Of course, Goodfriend wrote that in 1994. The paper was reprinted by the Richmond Fed in 2001 on the 50th anniversary of the Treasury-Federal Reserve Accord and is even more relevant today. The lack of any guiding principles on credit policy forced the Treasury and Fed to act in an ad-hoc fashion last year in deciding which institutions to save and what type of assets to buy. The actions created confusion and undermined confidence, Goodfriend says.

An agreement on credit policy wouldn’t tie the Fed’s hands when it comes to emergencies, such as the weekend last March when Bear Stearns Cos. collapsed. Many of the current lending facilities were created with a lag.

For example, the Fed announced the creation of the Term Asset-Backed Securities Loan Facility (TALF) in November that won’t be operational until next month.

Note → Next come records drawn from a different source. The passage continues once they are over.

theorem execForwardedRequest_kept (s : State) : RunsKept 0x400000000000000000000000000000000000100042 s
    (execForwardedRequest s) := by
  refine RunsKept.of_run ?_
  exact (Chip.forwardRequest_kept ..).mono (by decide)

theorem execForwardTimeout_kept (s : State) (ms : Word) : RunsKept 0x4800020000000000000000000000000000011001c2 s
    (execForwardTimeout s ms) := by
  refine RunsKept.of_run ?_
  exact (Chip.forwardTimeout_kept ..).mono (by decide)

theorem execResponsePending_kept (s : State) : RunsKept 0x80000000000000000000000000000000000100002 s (execResponsePending
    s) := by
  refine RunsKept.of_run ?_
  split
  · refine Kept.ite ?_ ?_
    · exact (Chip.sendNegative_kept ..).mono (by decide)
    · exact Kept.rfl
  · exact Kept.rfl

theorem execSessionTimeout_kept (s : State) : RunsKept 0x440000000000000000000000000000000000100102 s (execSessionTimeout s)
    := by
  refine RunsKept.of_run ?_
  refine Kept.ite ?_ ?_
  · exact (Chip.setSession_kept ..).mono (by decide)
  · exact Kept.rfl

theorem execTagPumpReady_kept (s : State) : RunsKept 0x300000000000000000000000000000000000000200002 s (execTagPumpReady s)
    := by
  refine RunsKept.of_run ?_
  refine Kept.ite ?_ ?_
  · exact (Chip.endTagStep_kept ..).mono (by decide)
  · exact Kept.rfl

theorem execTagDrivePhaseEnd_kept (s : State) : RunsKept 0x300000000000000000000000000000000000000200002 s
    (execTagDrivePhaseEnd s) := by
  refine RunsKept.of_run ?_
  refine Kept.ite ?_ ?_
  · exact (Chip.endTagStep_kept ..).mono (by decide)
  · exact Kept.rfl

theorem execTagJournalDone_kept (ok : Bool) (eraseOk : Bool) (s : State) (fails : Nat) : RunsKept
    0xb000000020000000000000000000000000000012001c2 s (execTagJournalDone ok eraseOk s fails) := by
  refine RunsKept.of_run ?_
  refine Kept.ite ?_ ?_
  · exact (Chip.tagWritten_kept ..).mono (by decide)
  · exact Kept.rfl

theorem execTagFailed_kept (s : State) : RunsKept 0x9000000020000000000000000000000000000012001c2 s (execTagFailed s) := by
  refine RunsKept.of_run ?_
  refine Kept.ite ?_ ?_
  · exact (Chip.failTag_kept ..).mono (by decide)
  · exact Kept.rfl

theorem execTagRecoveryStart_kept (s : State) : RunsKept 0x100000000000000000000000000000000000000200002 s
    (execTagRecoveryStart s) := by
  refine RunsKept.of_run ?_
  refine Kept.ite ?_ ?_
  · exact (Chip.startTag_kept ..).mono (by decide)
  · exact Kept.rfl

theorem execTagSkipped_kept (s : State) : RunsKept 0x1000000020000000000000000000000000000010001c2 s (execTagSkipped s) := by
  refine RunsKept.of_run ?_
  refine Kept.ite ?_ ?_
  · refine Kept.step (Chip.fault_kept ..) (by decide) ?_
    refine Kept.step (Kept.setFld_name .tagStatus 0 0 (Eq.refl _)) (by decide) ?_
    exact (Kept.setFld_name .tagStatus 0 0 (Eq.refl _)).mono (by decide)
  · exact Kept.rfl

theorem execTagDueRecompute_kept (s : State) : RunsKept 0x500000000000000000000000000000000000000000002 s
    (execTagDueRecompute s) := by
  refine RunsKept.of_run ?_
  refine Kept.ite ?_ ?_
  · exact (Chip.recomputeDue_kept ..).mono (by decide)
  · exact Kept.rfl

theorem execTapReset_kept (s : State) : RunsKept 0x400000 s (execTapReset s) := by
  refine RunsKept.of_run ?_
  exact (Chip.selectTap_kept ..).mono (by decide)

theorem execExtest_kept (scan : Option DrScan) (s : State) : RunsKept 0x400000 s (execExtest scan s) := by
  refine RunsKept.of_run ?_
  refine Kept.step (Chip.scanBoundary_kept ..) (by decide) ?_
  exact (Chip.selectTap_kept ..).mono (by decide)

theorem execIdcode_kept (s : State) : RunsKept 0x400000 s (execIdcode s) := by
  refine RunsKept.of_run ?_
  exact (Chip.selectTap_kept ..).mono (by decide)

theorem execSamplePreload_kept (scan : Option DrScan) (s : State) : RunsKept 0x400000 s (execSamplePreload scan s) := by
  refine RunsKept.of_run ?_
  refine Kept.step (Chip.scanBoundary_kept ..) (by decide) ?_
  exact (Chip.selectTap_kept ..).mono (by decide)

theorem execBypass_kept (s : State) : RunsKept 0x400000 s (execBypass s) := by
  refine RunsKept.of_run ?_
  exact (Chip.selectTap_kept ..).mono (by decide)

theorem execMbxDoorbell_kept (s : State) : RunsKept 0x800000000000012 s (execMbxDoorbell s) := by
  refine RunsKept.of_run ?_
  refine Kept.hostWrite ?_
  exact (Chip.ringDoorbell_kept ..).mono (by decide)

theorem execSupervisorCommitTakeIn_kept (time : Word) (persists : BitVec 3) (sending : Bool) (s : State) : RunsKept
    0xc000000000050484f1220000000000000000000000000004811609d6 s (execSupervisorCommitTakeIn time persists sending s) := by
  refine RunsKept.of_run ?_
  split
  · refine Kept.step (Chip.applySup_kept ..) (by decide) ?_
    exact (Chip.takeSup_kept ..).mono (by decide)
  · exact Kept.rfl

theorem execRailInRegulation_kept (r : Rail) (s : State) : RunsKept 0x2800000000020000000000000000000000000000010101c2 s
    (execRailInRegulation r s) := by
  refine RunsKept.of_run ?_
  refine Kept.ite ?_ ?_
  · exact (Chip.railIs_kept ..).mono (by decide)
  · exact Kept.rfl

theorem execCanBusError_kept (kind : CanError) (tec : Byte) (rec : Byte) (s : State) : RunsKept
    0x400020000000000000000000000000000010001c2 s (execCanBusError kind tec rec s) := by
  refine RunsKept.of_run ?_
  exact (Chip.busError_kept ..).mono (by decide)

theorem execStminElapsed_kept (s : State) (us : DWord) : RunsKept 0x100000 s (execStminElapsed s us) := by
  refine RunsKept.of_run ?_
  split
  · refine Kept.ite ?_ ?_
    · exact (Chip.sendConsecutive_kept ..).mono (by decide)
    · exact Kept.rfl
  · exact Kept.rfl

theorem execValveOpenClear_kept (v : Fin 16) (s : State) : RunsKept 0x80000002 s (execValveOpenClear v s) := by
  refine RunsKept.of_run ?_
  exact (Chip.setBit_kept ..).mono (by decide)

theorem execValvePwmTransition_kept (v : Fin 16) (at' : Fin 403) (s : State) : RunsKept 0x2008 s (execValvePwmTransition v
    at' s) := by
  refine RunsKept.of_run ?_
  refine Kept.step (Chip.pwmTurn_kept ..) (by decide) ?_
  exact (Chip.atStep_kept ..).mono (by decide)

end Sys2Proof.Machine
end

The $200 billion facility will increase credit availability to consumers and small businesses.

Off-Budget Spending

Poole says there’s very little difference between what the Fed is doing and what the federal government does in “providing loans through the Small Business Administration or Export-Import Banks.” These types of loans, directed at specific sectors of the economy, “need to be authorized through the federal budget process and financed by securities sales and tax revenue, not by printing money,” he says.

The Fed has expanded its balance sheet with assets no one wants. Short-term loans to companies (commercial paper) and banks can be rolled off quickly and easily. Not so with the $500 billion of mortgage-backed securities the Fed is buying and holding to maturity, Poole says.

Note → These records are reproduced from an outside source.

@[simp] theorem Chip.addFld_part (f : Fld) (n : Nat) (c : Chip) : (c.addFld f n).part = c.part := (rfl)
@[simp] theorem Chip.addFld_win (f : Fld) (n : Nat) (c : Chip) : (c.addFld f n).win = c.win := (rfl)
@[simp] theorem Chip.addFld_tb (f : Fld) (n : Nat) (c : Chip) : (c.addFld f n).tb = c.tb := (rfl)
@[simp] theorem Chip.addFld_bus (f : Fld) (n : Nat) (c : Chip) : (c.addFld f n).bus = c.bus := (rfl)
@[simp] theorem Chip.addFld_pub (f : Fld) (n : Nat) (c : Chip) : (c.addFld f n).pub = c.pub := (rfl)
@[simp] theorem Chip.addFld_pubOld (f : Fld) (n : Nat) (c : Chip) : (c.addFld f n).pubOld = c.pubOld := (rfl)
@[simp] theorem Chip.addFld_irq (f : Fld) (n : Nat) (c : Chip) : (c.addFld f n).irq = c.irq := (rfl)
@[simp] theorem Chip.addFld_flt (f : Fld) (n : Nat) (c : Chip) : (c.addFld f n).flt = c.flt := (rfl)
@[simp] theorem Chip.addFld_jnl (f : Fld) (n : Nat) (c : Chip) : (c.addFld f n).jnl = c.jnl := (rfl)
@[simp] theorem Chip.addFld_wheels (f : Fld) (n : Nat) (c : Chip) : (c.addFld f n).wheels = c.wheels := (rfl)
@[simp] theorem Chip.addFld_pred (f : Fld) (n : Nat) (c : Chip) : (c.addFld f n).pred = c.pred := (rfl)
@[simp] theorem Chip.addFld_free (f : Fld) (n : Nat) (c : Chip) : (c.addFld f n).free = c.free := (rfl)
@[simp] theorem Chip.addFld_sched (f : Fld) (n : Nat) (c : Chip) : (c.addFld f n).sched = c.sched := (rfl)
@[simp] theorem Chip.addFld_outs (f : Fld) (n : Nat) (c : Chip) : (c.addFld f n).outs = c.outs := (rfl)
@[simp] theorem Chip.addFld_timers (f : Fld) (n : Nat) (c : Chip) : (c.addFld f n).timers = c.timers := (rfl)
@[simp] theorem Chip.addFld_conv (f : Fld) (n : Nat) (c : Chip) : (c.addFld f n).conv = c.conv := (rfl)
@[simp] theorem Chip.addFld_power (f : Fld) (n : Nat) (c : Chip) : (c.addFld f n).power = c.power := (rfl)
@[simp] theorem Chip.addFld_cipher (f : Fld) (n : Nat) (c : Chip) : (c.addFld f n).cipher = c.cipher := (rfl)
@[simp] theorem Chip.addFld_ring (f : Fld) (n : Nat) (c : Chip) : (c.addFld f n).ring = c.ring := (rfl)
@[simp] theorem Chip.addFld_twin (f : Fld) (n : Nat) (c : Chip) : (c.addFld f n).twin = c.twin := (rfl)
@[simp] theorem Chip.addFld_can (f : Fld) (n : Nat) (c : Chip) : (c.addFld f n).can = c.can := (rfl)
@[simp] theorem Chip.addFld_tag (f : Fld) (n : Nat) (c : Chip) : (c.addFld f n).tag = c.tag := (rfl)
@[simp] theorem Chip.addFld_tap (f : Fld) (n : Nat) (c : Chip) : (c.addFld f n).tap = c.tap := (rfl)
@[simp] theorem Chip.addFld_memOk (f : Fld) (n : Nat) (c : Chip) : (c.addFld f n).MemOk = c.MemOk := (rfl)
@[simp] theorem Chip.addFld_hasFreeSlot (f : Fld) (n : Nat) (c : Chip) : (c.addFld f n).hasFreeSlot = c.hasFreeSlot := (rfl)

@[simp] theorem Chip.incFld_part (f : Fld) (c : Chip) : (c.incFld f).part = c.part := (rfl)
@[simp] theorem Chip.incFld_win (f : Fld) (c : Chip) : (c.incFld f).win = c.win := (rfl)
@[simp] theorem Chip.incFld_tb (f : Fld) (c : Chip) : (c.incFld f).tb = c.tb := (rfl)
@[simp] theorem Chip.incFld_bus (f : Fld) (c : Chip) : (c.incFld f).bus = c.bus := (rfl)
@[simp] theorem Chip.incFld_pub (f : Fld) (c : Chip) : (c.incFld f).pub = c.pub := (rfl)
@[simp] theorem Chip.incFld_pubOld (f : Fld) (c : Chip) : (c.incFld f).pubOld = c.pubOld := (rfl)
@[simp] theorem Chip.incFld_irq (f : Fld) (c : Chip) : (c.incFld f).irq = c.irq := (rfl)
@[simp] theorem Chip.incFld_flt (f : Fld) (c : Chip) : (c.incFld f).flt = c.flt := (rfl)
@[simp] theorem Chip.incFld_jnl (f : Fld) (c : Chip) : (c.incFld f).jnl = c.jnl := (rfl)
@[simp] theorem Chip.incFld_wheels (f : Fld) (c : Chip) : (c.incFld f).wheels = c.wheels := (rfl)
@[simp] theorem Chip.incFld_pred (f : Fld) (c : Chip) : (c.incFld f).pred = c.pred := (rfl)
@[simp] theorem Chip.incFld_free (f : Fld) (c : Chip) : (c.incFld f).free = c.free := (rfl)
@[simp] theorem Chip.incFld_sched (f : Fld) (c : Chip) : (c.incFld f).sched = c.sched := (rfl)
@[simp] theorem Chip.incFld_outs (f : Fld) (c : Chip) : (c.incFld f).outs = c.outs := (rfl)
@[simp] theorem Chip.incFld_timers (f : Fld) (c : Chip) : (c.incFld f).timers = c.timers := (rfl)
@[simp] theorem Chip.incFld_conv (f : Fld) (c : Chip) : (c.incFld f).conv = c.conv := (rfl)
@[simp] theorem Chip.incFld_power (f : Fld) (c : Chip) : (c.incFld f).power = c.power := (rfl)
@[simp] theorem Chip.incFld_cipher (f : Fld) (c : Chip) : (c.incFld f).cipher = c.cipher := (rfl)
@[simp] theorem Chip.incFld_ring (f : Fld) (c : Chip) : (c.incFld f).ring = c.ring := (rfl)
@[simp] theorem Chip.incFld_twin (f : Fld) (c : Chip) : (c.incFld f).twin = c.twin := (rfl)
@[simp] theorem Chip.incFld_can (f : Fld) (c : Chip) : (c.incFld f).can = c.can := (rfl)
@[simp] theorem Chip.incFld_tag (f : Fld) (c : Chip) : (c.incFld f).tag = c.tag := (rfl)
@[simp] theorem Chip.incFld_tap (f : Fld) (c : Chip) : (c.incFld f).tap = c.tap := (rfl)
@[simp] theorem Chip.incFld_memOk (f : Fld) (c : Chip) : (c.incFld f).MemOk = c.MemOk := (rfl)
@[simp] theorem Chip.incFld_hasFreeSlot (f : Fld) (c : Chip) : (c.incFld f).hasFreeSlot = c.hasFreeSlot := (rfl)

@[simp] theorem Chip.addReg_part (a n : Nat) (c : Chip) : (c.addReg a n).part = c.part := (rfl)
@[simp] theorem Chip.addReg_win (a n : Nat) (c : Chip) : (c.addReg a n).win = c.win := (rfl)
@[simp] theorem Chip.addReg_tb (a n : Nat) (c : Chip) : (c.addReg a n).tb = c.tb := (rfl)
@[simp] theorem Chip.addReg_bus (a n : Nat) (c : Chip) : (c.addReg a n).bus = c.bus := (rfl)
@[simp] theorem Chip.addReg_pub (a n : Nat) (c : Chip) : (c.addReg a n).pub = c.pub := (rfl)
@[simp] theorem Chip.addReg_pubOld (a n : Nat) (c : Chip) : (c.addReg a n).pubOld = c.pubOld := (rfl)
@[simp] theorem Chip.addReg_irq (a n : Nat) (c : Chip) : (c.addReg a n).irq = c.irq := (rfl)
@[simp] theorem Chip.addReg_flt (a n : Nat) (c : Chip) : (c.addReg a n).flt = c.flt := (rfl)
@[simp] theorem Chip.addReg_jnl (a n : Nat) (c : Chip) : (c.addReg a n).jnl = c.jnl := (rfl)
@[simp] theorem Chip.addReg_wheels (a n : Nat) (c : Chip) : (c.addReg a n).wheels = c.wheels := (rfl)
@[simp] theorem Chip.addReg_pred (a n : Nat) (c : Chip) : (c.addReg a n).pred = c.pred := (rfl)
@[simp] theorem Chip.addReg_free (a n : Nat) (c : Chip) : (c.addReg a n).free = c.free := (rfl)
@[simp] theorem Chip.addReg_sched (a n : Nat) (c : Chip) : (c.addReg a n).sched = c.sched := (rfl)
@[simp] theorem Chip.addReg_outs (a n : Nat) (c : Chip) : (c.addReg a n).outs = c.outs := (rfl)
@[simp] theorem Chip.addReg_timers (a n : Nat) (c : Chip) : (c.addReg a n).timers = c.timers := (rfl)
@[simp] theorem Chip.addReg_conv (a n : Nat) (c : Chip) : (c.addReg a n).conv = c.conv := (rfl)
@[simp] theorem Chip.addReg_power (a n : Nat) (c : Chip) : (c.addReg a n).power = c.power := (rfl)
@[simp] theorem Chip.addReg_cipher (a n : Nat) (c : Chip) : (c.addReg a n).cipher = c.cipher := (rfl)
@[simp] theorem Chip.addReg_ring (a n : Nat) (c : Chip) : (c.addReg a n).ring = c.ring := (rfl)
@[simp] theorem Chip.addReg_twin (a n : Nat) (c : Chip) : (c.addReg a n).twin = c.twin := (rfl)
@[simp] theorem Chip.addReg_can (a n : Nat) (c : Chip) : (c.addReg a n).can = c.can := (rfl)
@[simp] theorem Chip.addReg_tag (a n : Nat) (c : Chip) : (c.addReg a n).tag = c.tag := (rfl)
@[simp] theorem Chip.addReg_tap (a n : Nat) (c : Chip) : (c.addReg a n).tap = c.tap := (rfl)
@[simp] theorem Chip.addReg_memOk (a n : Nat) (c : Chip) : (c.addReg a n).MemOk = c.MemOk := (rfl)
@[simp] theorem Chip.addReg_hasFreeSlot (a n : Nat) (c : Chip) : (c.addReg a n).hasFreeSlot = c.hasFreeSlot := (rfl)

@[simp] theorem Chip.answer_part (v : Word) (c : Chip) : (c.answer v).part = c.part := (rfl)
@[simp] theorem Chip.answer_regs (v : Word) (c : Chip) : (c.answer v).regs = c.regs := (rfl)
@[simp] theorem Chip.answer_win (v : Word) (c : Chip) : (c.answer v).win = c.win := (rfl)
@[simp] theorem Chip.answer_tb (v : Word) (c : Chip) : (c.answer v).tb = c.tb := (rfl)
@[simp] theorem Chip.answer_bus (v : Word) (c : Chip) : (c.answer v).bus = { c.bus with read := v } := (rfl)
@[simp] theorem Chip.answer_pub (v : Word) (c : Chip) : (c.answer v).pub = c.pub := (rfl)
@[simp] theorem Chip.answer_pubOld (v : Word) (c : Chip) : (c.answer v).pubOld = c.pubOld := (rfl)
@[simp] theorem Chip.answer_irq (v : Word) (c : Chip) : (c.answer v).irq = c.irq := (rfl)
@[simp] theorem Chip.answer_flt (v : Word) (c : Chip) : (c.answer v).flt = c.flt := (rfl)
@[simp] theorem Chip.answer_jnl (v : Word) (c : Chip) : (c.answer v).jnl = c.jnl := (rfl)
@[simp] theorem Chip.answer_wheels (v : Word) (c : Chip) : (c.answer v).wheels = c.wheels := (rfl)
@[simp] theorem Chip.answer_pred (v : Word) (c : Chip) : (c.answer v).pred = c.pred := (rfl)
@[simp] theorem Chip.answer_free (v : Word) (c : Chip) : (c.answer v).free = c.free := (rfl)
@[simp] theorem Chip.answer_sched (v : Word) (c : Chip) : (c.answer v).sched = c.sched := (rfl)
@[simp] theorem Chip.answer_outs (v : Word) (c : Chip) : (c.answer v).outs = c.outs := (rfl)
@[simp] theorem Chip.answer_timers (v : Word) (c : Chip) : (c.answer v).timers = c.timers := (rfl)
@[simp] theorem Chip.answer_conv (v : Word) (c : Chip) : (c.answer v).conv = c.conv := (rfl)
@[simp] theorem Chip.answer_power (v : Word) (c : Chip) : (c.answer v).power = c.power := (rfl)
@[simp] theorem Chip.answer_cipher (v : Word) (c : Chip) : (c.answer v).cipher = c.cipher := (rfl)
@[simp] theorem Chip.answer_ring (v : Word) (c : Chip) : (c.answer v).ring = c.ring := (rfl)
@[simp] theorem Chip.answer_twin (v : Word) (c : Chip) : (c.answer v).twin = c.twin := (rfl)
@[simp] theorem Chip.answer_can (v : Word) (c : Chip) : (c.answer v).can = c.can := (rfl)
@[simp] theorem Chip.answer_tag (v : Word) (c : Chip) : (c.answer v).tag = c.tag := (rfl)
@[simp] theorem Chip.answer_tap (v : Word) (c : Chip) : (c.answer v).tap = c.tap := (rfl)
@[simp] theorem Chip.answer_get (v : Word) (r : Nat) (c : Chip) : (c.answer v).get r = c.get r := (rfl)
@[simp] theorem Chip.answer_fld (v : Word) (g : Fld) (c : Chip) : (c.answer v).fld g = c.fld g := (rfl)
@[simp] theorem Chip.answer_flag (v : Word) (g : Fld) (c : Chip) : (c.answer v).flag g = c.flag g := (rfl)
@[simp] theorem Chip.answer_bit (v : Word) (r i : Nat) (c : Chip) : (c.answer v).bit r i = c.bit r i := (rfl)
@[simp] theorem Chip.answer_regOk (v : Word) (c : Chip) : (c.answer v).RegOk = c.RegOk := (rfl)
@[simp] theorem Chip.answer_memOk (v : Word) (c : Chip) : (c.answer v).MemOk = c.MemOk := (rfl)
@[simp] theorem Chip.answer_hasFreeSlot (v : Word) (c : Chip) : (c.answer v).hasFreeSlot = c.hasFreeSlot := (rfl)

@[simp] theorem Chip.takeCommit_part (a : Nat) (c : Chip) : (c.takeCommit a).part = c.part := (rfl)
@[simp] theorem Chip.takeCommit_regs (a : Nat) (c : Chip) : (c.takeCommit a).regs = c.regs := (rfl)
@[simp] theorem Chip.takeCommit_win (a : Nat) (c : Chip) : (c.takeCommit a).win = c.win := (rfl)
@[simp] theorem Chip.takeCommit_tb (a : Nat) (c : Chip) : (c.takeCommit a).tb = c.tb := (rfl)
@[simp] theorem Chip.takeCommit_pub (a : Nat) (c : Chip) : (c.takeCommit a).pub = c.pub := (rfl)
@[simp] theorem Chip.takeCommit_pubOld (a : Nat) (c : Chip) : (c.takeCommit a).pubOld = c.pubOld := (rfl)
@[simp] theorem Chip.takeCommit_irq (a : Nat) (c : Chip) : (c.takeCommit a).irq = c.irq := (rfl)
@[simp] theorem Chip.takeCommit_flt (a : Nat) (c : Chip) : (c.takeCommit a).flt = c.flt := (rfl)
@[simp] theorem Chip.takeCommit_jnl (a : Nat) (c : Chip) : (c.takeCommit a).jnl = c.jnl := (rfl)
@[simp] theorem Chip.takeCommit_wheels (a : Nat) (c : Chip) : (c.takeCommit a).wheels = c.wheels := (rfl)
@[simp] theorem Chip.takeCommit_pred (a : Nat) (c : Chip) : (c.takeCommit a).pred = c.pred := (rfl)
@[simp] theorem Chip.takeCommit_free (a : Nat) (c : Chip) : (c.takeCommit a).free = c.free := (rfl)
@[simp] theorem Chip.takeCommit_sched (a : Nat) (c : Chip) : (c.takeCommit a).sched = c.sched := (rfl)
@[simp] theorem Chip.takeCommit_outs (a : Nat) (c : Chip) : (c.takeCommit a).outs = c.outs := (rfl)
@[simp] theorem Chip.takeCommit_timers (a : Nat) (c : Chip) : (c.takeCommit a).timers = c.timers := (rfl)
@[simp] theorem Chip.takeCommit_conv (a : Nat) (c : Chip) : (c.takeCommit a).conv = c.conv := (rfl)
@[simp] theorem Chip.takeCommit_power (a : Nat) (c : Chip) : (c.takeCommit a).power = c.power := (rfl)
@[simp] theorem Chip.takeCommit_cipher (a : Nat) (c : Chip) : (c.takeCommit a).cipher = c.cipher := (rfl)
@[simp] theorem Chip.takeCommit_ring (a : Nat) (c : Chip) : (c.takeCommit a).ring = c.ring := (rfl)
@[simp] theorem Chip.takeCommit_twin (a : Nat) (c : Chip) : (c.takeCommit a).twin = c.twin := (rfl)
@[simp] theorem Chip.takeCommit_can (a : Nat) (c : Chip) : (c.takeCommit a).can = c.can := (rfl)
@[simp] theorem Chip.takeCommit_tag (a : Nat) (c : Chip) : (c.takeCommit a).tag = c.tag := (rfl)
@[simp] theorem Chip.takeCommit_tap (a : Nat) (c : Chip) : (c.takeCommit a).tap = c.tap := (rfl)
@[simp] theorem Chip.takeCommit_get (a : Nat) (r : Nat) (c : Chip) : (c.takeCommit a).get r = c.get r := (rfl)
@[simp] theorem Chip.takeCommit_fld (a : Nat) (g : Fld) (c : Chip) : (c.takeCommit a).fld g = c.fld g := (rfl)
@[simp] theorem Chip.takeCommit_flag (a : Nat) (g : Fld) (c : Chip) : (c.takeCommit a).flag g = c.flag g := (rfl)
@[simp] theorem Chip.takeCommit_bit (a : Nat) (r i : Nat) (c : Chip) : (c.takeCommit a).bit r i = c.bit r i := (rfl)
@[simp] theorem Chip.takeCommit_regOk (a : Nat) (c : Chip) : (c.takeCommit a).RegOk = c.RegOk := (rfl)
@[simp] theorem Chip.takeCommit_memOk (a : Nat) (c : Chip) : (c.takeCommit a).MemOk = c.MemOk := (rfl)
@[simp] theorem Chip.takeCommit_hasFreeSlot (a : Nat) (c : Chip) : (c.takeCommit a).hasFreeSlot = c.hasFreeSlot := (rfl)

It will be difficult enough for the Fed to contract its balance sheet in a timely fashion to head off future inflation. A bigger challenge will be unwinding the credit extended to various sectors of the economy because its actions “create a lot of vested interests,” Poole says. “Wouldn’t (House Financial Services Committee Chairman) Barney Frank be happy to see the Fed permanently involved in the housing market?”

As with most things, an ounce of prevention is the best cure. If the Fed had listened to Goodfriend back in 1994, investors might not be confused over the Fed’s credit policy today.

(Caroline Baum, author of “Just What I Said,” is a Bloomberg News columnist. The opinions expressed are her own.)